WORK INSTRUCTIONS:
Return the lines below exactly, from the first one through the line that has "rw [mem_foldl_frameSet _ (by simp; omega)]". Leave out everything after it.

SUPPLIED MATERIAL:
/-! ### INIT -/

/-- Bits of the bitmap's first word set, one after the other. -/
theorem mem_foldl_frameSet (fs : List Nat) (hfs : ∀ f ∈ fs, f < 32) (s : State) (b : PAddr) :
    (fs.foldl (fun t f => t.frameSet (BitVec.ofNat 12 f)) s).mem b
      = if b = 0x00000#20 then s.mem b ||| fs.foldr (fun f m => 1#32 <<< f ||| m) 0#32 else s.mem b := by
  induction fs generalizing s with
  | nil => simp
  | cons f fs ih =>
    have hf : f < 32 := hfs f (by simp)
    have hw : bitmapWord (BitVec.ofNat 12 f) = 0x00000#20 := by
      apply BitVec.eq_of_toNat_eq
      rw [bitmapWord_toNat]
      simp
      omega
    have hb : (BitVec.ofNat 12 f).toNat % 32 = f := by
      simp
      omega
    rw [List.foldl_cons, ih fun g hg => hfs g (by simp [hg]), mem_frameSet, hw, hb, List.foldr_cons]
    split
    · rw [BitVec.or_assoc]
    · rfl

/-- What INIT's FrameStore part leaves: frames 0..15 zero, but for the bits 0..15 of the bitmap (R104). -/
theorem mem_initFrames (s : State) (b : PAddr) :
    s.initFrames.mem b
      = if b = 0x00000#20 then 0x0000FFFF#32 else if b.toNat < 0x1000 then 0#32 else s.mem b := by
  have hz : ∀ b : PAddr, ({ s with frames := s.frames.zero 0 4096 } : State).mem b
      = if b.toNat < 0x1000 then 0#32 else s.mem b := by
    intro b
    simp only [State.mem, Memory.read_zero, Nat.zero_le, true_and, Nat.zero_add]
  unfold State.initFrames
  rw [mem_foldl_frameSet _ (by simp; omega)]
  rw [show Config.reservedFrames * Config.frameWords = 4096 from rfl, hz]
  split
  · subst_vars
    rw [if_pos (by decide), BitVec.zero_or]
    decide
  · rfl

theorem foldl_frameSet_eq (fs : List Nat) (s : State) :
    fs.foldl (fun t f => t.frameSet (BitVec.ofNat 12 f)) s
      = { s with frames := (fs.foldl (fun t f => t.frameSet (BitVec.ofNat 12 f)) s).frames } := by
  induction fs generalizing s with
  | nil => rfl
  | cons f fs ih => rw [List.foldl_cons, ih]; rfl

/-- INIT's FrameStore part changes the FrameStore only. -/
theorem initFrames_eq (s : State) : s.initFrames = { s with frames := s.initFrames.frames } := by
  unfold State.initFrames
  rw [foldl_frameSet_eq]

/-- INIT's disk part on this hardware: sector 0's mirror bit set, then the mirror copied to sector 0; no further
bookkeeping sector is zeroed (R104). -/
theorem initSwap_eq (s : State) :
    s.initSwap Config.params = { (s.sectorSet Config.params 0).persistSwap Config.params with
      disk := (((s.sectorSet Config.params 0).persistSwap Config.params).disk).zero 256 0 } := by
  unfold State.initSwap
  simp [diskAddr, List.range_succ]

theorem diskRead_zeroNone (s : State) (a : Nat) (k : Sector) (i : Offset) :
    ({ s with disk := s.disk.zero a 0 } : State).diskRead k i = s.diskRead k i := by
  unfold State.diskRead
  rw [Memory.read_zero, if_neg (by omega)]

/-- INIT on this hardware, field by field. -/
theorem initCmd_eq (s : State) :
    initCmd Config.params s = { s with
      frames := (s.initFrames.sectorSet Config.params 0).frames
      disk := (((s.initFrames.sectorSet Config.params 0).persistSwap Config.params).disk).zero 256 0
      activeDir := 0#12, curPid := 0#8, fva := 0#32, fent := 0#32, rdata := 0#32, status := 0#32 } := by
  unfold initCmd
  dsimp only
  rw [initSwap_eq]
  have h := initFrames_eq s
  rw [h]
  rfl

/-- INIT's FrameStore, word by word (R35, R104). -/
theorem mem_initCmd (s : State) (pa : PAddr) :
    (initCmd Config.params s).mem pa
      = if pa = 0x00000#20 then 0x0000FFFF#32 else if pa = 0x00F00#20 then 0x00000001#32
        else if pa.toNat < 0x1000 then 0#32 else s.mem pa := by
  have e : (initCmd Config.params s).mem pa = (s.initFrames.sectorSet Config.params 0).mem pa := by
    rw [initCmd_eq]
    rfl
  rw [e, mem_sectorSet _ _ (by omega), mem_initFrames]
  rw [show mirrorWord 0 = 0xF00#20 from rfl]
  by_cases h : pa = 0xF00#20
  · subst h
    simp
  · rw [if_neg h, if_neg h]

/-- INIT's DiskStore: sector 0 takes frame 15, the other sectors stay (R35, R104). -/
theorem diskRead_initCmd (s : State) (k : Sector) (i : Offset) :
    (initCmd Config.params s).diskRead k i
      = if k = 0#13 then (initCmd Config.params s).mem (frameWord 15#12 i) else s.diskRead k i := by
  have e : (initCmd Config.params s).diskRead k i
      = ((s.initFrames.sectorSet Config.params 0).persistSwap Config.params).diskRead k i := by
    rw [initCmd_eq]
    exact diskRead_zeroNone ((s.initFrames.sectorSet Config.params 0).persistSwap Config.params) 256 k i
  have e2 : (initCmd Config.params s).mem (frameWord 15#12 i)
      = (s.initFrames.sectorSet Config.params 0).mem (frameWord 15#12 i) := by
    rw [initCmd_eq]
    rfl
  have e3 : s.initFrames.disk = s.disk := by rw [initFrames_eq]
  rw [e, e2, diskRead_persistSwap]
  simp only [State.diskRead, State.sectorSet_disk, e3]

end Sys2Proof.Machine
end

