/-- Settles O17: READ's walk, and then one word stored. -/
theorem writeStoresWdataAtTheTranslatedWord : Obligations.WriteStoresWdataAtTheTranslatedWord := by
  intro s va hc hd ht
  rw [← firstFree_le] at hc hd ht
  refine ⟨_, congrArg Host.Outcome.next (writeCmd_ok va hc hd ht), fun pa => ?_, ?_⟩
  · rw [mem_complete, mem_emit, mem_memWrite, mem_walked]
  · rw [State.walked, pass_pass, ← statusWord_access]
    rfl

/-- Settles O18: READ and WRITE end alike at each of the three levels where a walk can abort. -/
theorem abortedAccessLeavesOnlyTheFaultRecord : Obligations.AbortedAccessLeavesOnlyTheFaultRecord := by
  refine fun s va => ⟨fun hc => ?_, fun hc hd => ?_, fun hc hd ht => ?_⟩
  · obtain ⟨hr, hw⟩ := access_noContext va ((lt_firstFree _).2 hc)
    rintro i (rfl | rfl)
    · exact congrArg Host.Outcome.next hr
    · exact congrArg Host.Outcome.next hw
  · obtain ⟨hr, hw⟩ := access_dirAbort va ((firstFree_le _).2 hc) ((lt_firstFree _).2 hd)
    rintro i (rfl | rfl)
    · exact congrArg Host.Outcome.next hr
    · exact congrArg Host.Outcome.next hw
  · obtain ⟨hr, hw⟩ := access_tabAbort va ((firstFree_le _).2 hc) ((firstFree_le _).2 hd)
      ((lt_firstFree _).2 ht)
    have hstate : ((s.pass va .dir (s.dirEntry va)).logFault va .tab (s.tabEntry va) true).complete .fatalFault
        (!s.permits (s.dirEntry va)) false 0#32 = { s with
          rdata := 0#32
          status := if s.permits (s.dirEntry va) then 0x007#32 else 0x107#32
          fva := 0x12#8 ++ va, fent := s.tabEntry va
          trace := s.trace ++ (if s.permits (s.dirEntry va) then [] else [.perm va .dir (s.dirEntry va)]) ++
            [.fatal va .tab (s.tabEntry va)] } := by
      rw [pass_eq]
      cases s.permits (s.dirEntry va) <;> rfl
    rintro i (rfl | rfl)
    · exact congrArg Host.Outcome.next (hr.trans hstate)
    · exact congrArg Host.Outcome.next (hw.trans hstate)

/-! ### The frame of READ and WRITE -/

section walkFields
variable (va : VAddr) (s : State)
@[simp] theorem walk_curPid : (walk Config.params va s).state.curPid = s.curPid := by rw [walk_state_eq]
@[simp] theorem walk_activeDir : (walk Config.params va s).state.activeDir = s.activeDir := by rw [walk_state_eq]
@[simp] theorem walk_wdata : (walk Config.params va s).state.wdata = s.wdata := by rw [walk_state_eq]
@[simp] theorem walk_frames : (walk Config.params va s).state.frames = s.frames := by rw [walk_state_eq]
@[simp] theorem walk_disk : (walk Config.params va s).state.disk = s.disk := by rw [walk_state_eq]
@[simp] theorem walk_inputs : (walk Config.params va s).state.inputs = s.inputs := by rw [walk_state_eq]
@[simp] theorem walk_hostReads : (walk Config.params va s).state.hostReads = s.hostReads := by rw [walk_state_eq]
end walkFields

section byResult
variable {c : Params} {va : VAddr} {s : State} {pa : PAddr}

theorem readCmd_fatal (h : (walk c va s).result = .fatal) :
    readCmd c va s = (walk c va s).state.complete .fatalFault (walk c va s).pfd (walk c va s).pft 0#32 := by
  simp only [readCmd, h]

theorem readCmd_result (h : (walk c va s).result = .ok pa) :
    readCmd c va s = ((walk c va s).state.emit (.access .read va pa ((walk c va s).state.mem pa))).complete .ok
      (walk c va s).pfd (walk c va s).pft ((walk c va s).state.mem pa) := by
  simp only [readCmd, h]

theorem writeCmd_fatal (h : (walk c va s).result = .fatal) :
    writeCmd c va s = (walk c va s).state.complete .fatalFault (walk c va s).pfd (walk c va s).pft 0#32 := by
  simp only [writeCmd, h]

theorem writeCmd_result (h : (walk c va s).result = .ok pa) :
    writeCmd c va s = (((walk c va s).state.memWrite pa s.wdata).emit (.access .write va pa s.wdata)).complete .ok
      (walk c va s).pfd (walk c va s).pft 0#32 := by
  simp only [writeCmd, h]

end byResult

/-- READ leaves the FrameStore, the context, WDATA, the DiskStore and the host's side (R38). -/
theorem readCmd_frame (va : VAddr) (s : State) :
    let u := readCmd Config.params va s
    u.frames = s.frames ∧ u.curPid = s.curPid ∧ u.activeDir = s.activeDir ∧ u.wdata = s.wdata ∧
      u.disk = s.disk ∧ u.inputs = s.inputs ∧ u.hostReads = s.hostReads := by
  cases h : (walk Config.params va s).result with
  | fatal => simp [readCmd_fatal h]
  | ok pa => simp [readCmd_result h]

/-- WRITE leaves the context, WDATA, the DiskStore and the host's side (R38). -/
theorem writeCmd_frame (va : VAddr) (s : State) :
    let u := writeCmd Config.params va s
    u.curPid = s.curPid ∧ u.activeDir = s.activeDir ∧ u.wdata = s.wdata ∧
      u.disk = s.disk ∧ u.inputs = s.inputs ∧ u.hostReads = s.hostReads := by
  cases h : (walk Config.params va s).result with
  | fatal => simp [writeCmd_fatal h]
  | ok pa => simp [writeCmd_result h]

/-- WRITE leaves every word but the one its walk found. -/
theorem mem_writeCmd_of_ne {va : VAddr} {s : State} {pa : PAddr}
    (hpa : (walk Config.params va s).result ≠ .ok pa) : (writeCmd Config.params va s).mem pa = s.mem pa := by
  cases h : (walk Config.params va s).result with
  | fatal =>
    rw [writeCmd_fatal h, mem_complete]
    exact mem_congr _ _ pa (walk_frames va s)
  | ok pa' =>
    have hne : pa ≠ pa' := by
      rintro rfl
      exact hpa h
    rw [writeCmd_result h, mem_complete, mem_emit, mem_memWrite, if_neg hne]
    exact mem_congr _ _ pa (walk_frames va s)

/-- Settles O19, from the frames of the two commands. -/
theorem accessFrame : Obligations.AccessFrame := by
  refine fun s u va => ⟨?_, ?_, ?_⟩
  · rintro (⟨⟨⟩⟩ | ⟨⟨⟩⟩)
    · exact (readCmd_frame va s).2
    · exact writeCmd_frame va s
  · rintro ⟨⟨⟩⟩ pa
    exact mem_congr _ _ pa (readCmd_frame va s).1
  · rintro ⟨⟨⟩⟩ pa hpa
    exact mem_writeCmd_of_ne hpa
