-- ==== Sys2Proof/Machine/Flags.lean ====
section
/-! DEFINITION. What is derived from the state and not stored: `LSR.THRE` (spec/10_state.md R27), `CAP` (R29), `DL` (R24),
`BAUD` (R31), `CURSOR_POS` (R41), the modem outputs (spec/00_scope.md R17), `TxEnabled`
(spec/41_uart_transmitter.md R120) and the fault bits (R33). -/

namespace Sys2Proof.Machine

/-- `LSR.THRE` (R27): 1 exactly when `TXQ` is empty. -/
def State.thre (s : State) : Bool := s.txq.isEmpty

/-- `CAP` (R29). -/
def State.cap (s : State) : Nat := if s.fcr.fifoEn then s.params.txFifoDepth else 1

/-- `LCR.DLAB` (R23). -/
def State.dlab (s : State) : Bool := lcrDlab s.lcr

/-- `DL` (R24): a value only when both bytes are set. -/
def State.dl (s : State) : Option (BitVec 16) :=
  match s.dlHi, s.dlLo with
  | some h, some l => some (pair h l)
  | _, _ => none

/-- `BAUD = 115200 / DL`, an exact rational, defined when `DL` is set and nonzero (R31). -/
def State.baud (s : State) : Option Rat :=
  match s.dl with
  | some d => if d = 0 then none else some ((Config.baudClock : Rat) / (d.toNat : Rat))
  | none => none

/-- `CURSOR_POS` (R41). -/
def State.cursorPos (s : State) : Option (BitVec 16) :=
  match s.cursorHi, s.cursorLo with
  | some h, some l => some (pair h l)
  | _, _ => none

/-- `DTR_OUT` (R17). -/
def State.dtrOut (s : State) : Bool := mcrDtr s.mcr

/-- `RTS_OUT` (R17). -/
def State.rtsOut (s : State) : Bool := mcrRts s.mcr

/-- `OUT1_OUT` (R17). -/
def State.out1Out (s : State) : Bool := mcrOut1 s.mcr

/-- `OUT2_OUT` (R17). -/
def State.out2Out (s : State) : Bool := mcrOut2 s.mcr

/-- The host address of a framebuffer byte (R17, R50). -/
def State.fbHostAddress (s : State) (off : FbOffset) : Nat := s.params.fbBase + off.toNat

/-- `TxEnabled` (R120). -/
def State.txEnabled (s : State) : Bool := !s.txq.isEmpty && s.refused.isNone

/-- Whether a fault code is in the set (R33). -/
def FaultSet.has (f : FaultSet) : FaultCode → Bool
  | .f1TxOverrun => f.f1
  | .f2CrtcIndexUnset => f.f2
  | .f3FbOutOfRange => f.f3
  | .f4FbUnwritten => f.f4
  | .f5CellMisaligned => f.f5

/-- Set one fault bit (R186). -/
def FaultSet.set (f : FaultSet) : FaultCode → FaultSet
  | .f1TxOverrun => { f with f1 := true }
  | .f2CrtcIndexUnset => { f with f2 := true }
  | .f3FbOutOfRange => { f with f3 := true }
  | .f4FbUnwritten => { f with f4 := true }
  | .f5CellMisaligned => { f with f5 := true }

/-- The value the last completed read returned (R18). -/
def State.lastResult (s : State) : Option Byte := s.trace.getLast?.bind (·.result)

end Sys2Proof.Machine
end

ANSWER:
/-! ### INIT -/

/-- Bits of the bitmap's first word set, one after the other. -/
theorem mem_foldl_frameSet (fs : List Nat) (hfs : ∀ f ∈ fs, f < 32) (s : State) (b : PAddr) :
    (fs.foldl (fun t f => t.frameSet (BitVec.ofNat 12 f)) s).mem b
      = if b = 0x00000#20 then s.mem b ||| fs.foldr (fun f m => 1#32 <<< f ||| m) 0#32 else s.mem b := by
  induction fs generalizing s with
  | nil => simp
  | cons f fs ih =>
    have hf : f < 32 := hfs f (by simp)
    have hw : bitmapWord (BitVec.ofNat 12 f) = 0x00000#20 := by
      apply BitVec.eq_of_toNat_eq
      rw [bitmapWord_toNat]
      simp
      omega
    have hb : (BitVec.ofNat 12 f).toNat % 32 = f := by
      simp
      omega
    rw [List.foldl_cons, ih fun g hg => hfs g (by simp [hg]), mem_frameSet, hw, hb, List.foldr_cons]
    split
    · rw [BitVec.or_assoc]
    · rfl

/-- What INIT's FrameStore part leaves: frames 0..15 zero, but for the bits 0..15 of the bitmap (R104). -/
theorem mem_initFrames (s : State) (b : PAddr) :
    s.initFrames.mem b
      = if b = 0x00000#20 then 0x0000FFFF#32 else if b.toNat < 0x1000 then 0#32 else s.mem b := by
  have hz : ∀ b : PAddr, ({ s with frames := s.frames.zero 0 4096 } : State).mem b
      = if b.toNat < 0x1000 then 0#32 else s.mem b := by
    intro b
    simp only [State.mem, Memory.read_zero, Nat.zero_le, true_and, Nat.zero_add]
  unfold State.initFrames
  rw [mem_foldl_frameSet _ (by simp; omega)]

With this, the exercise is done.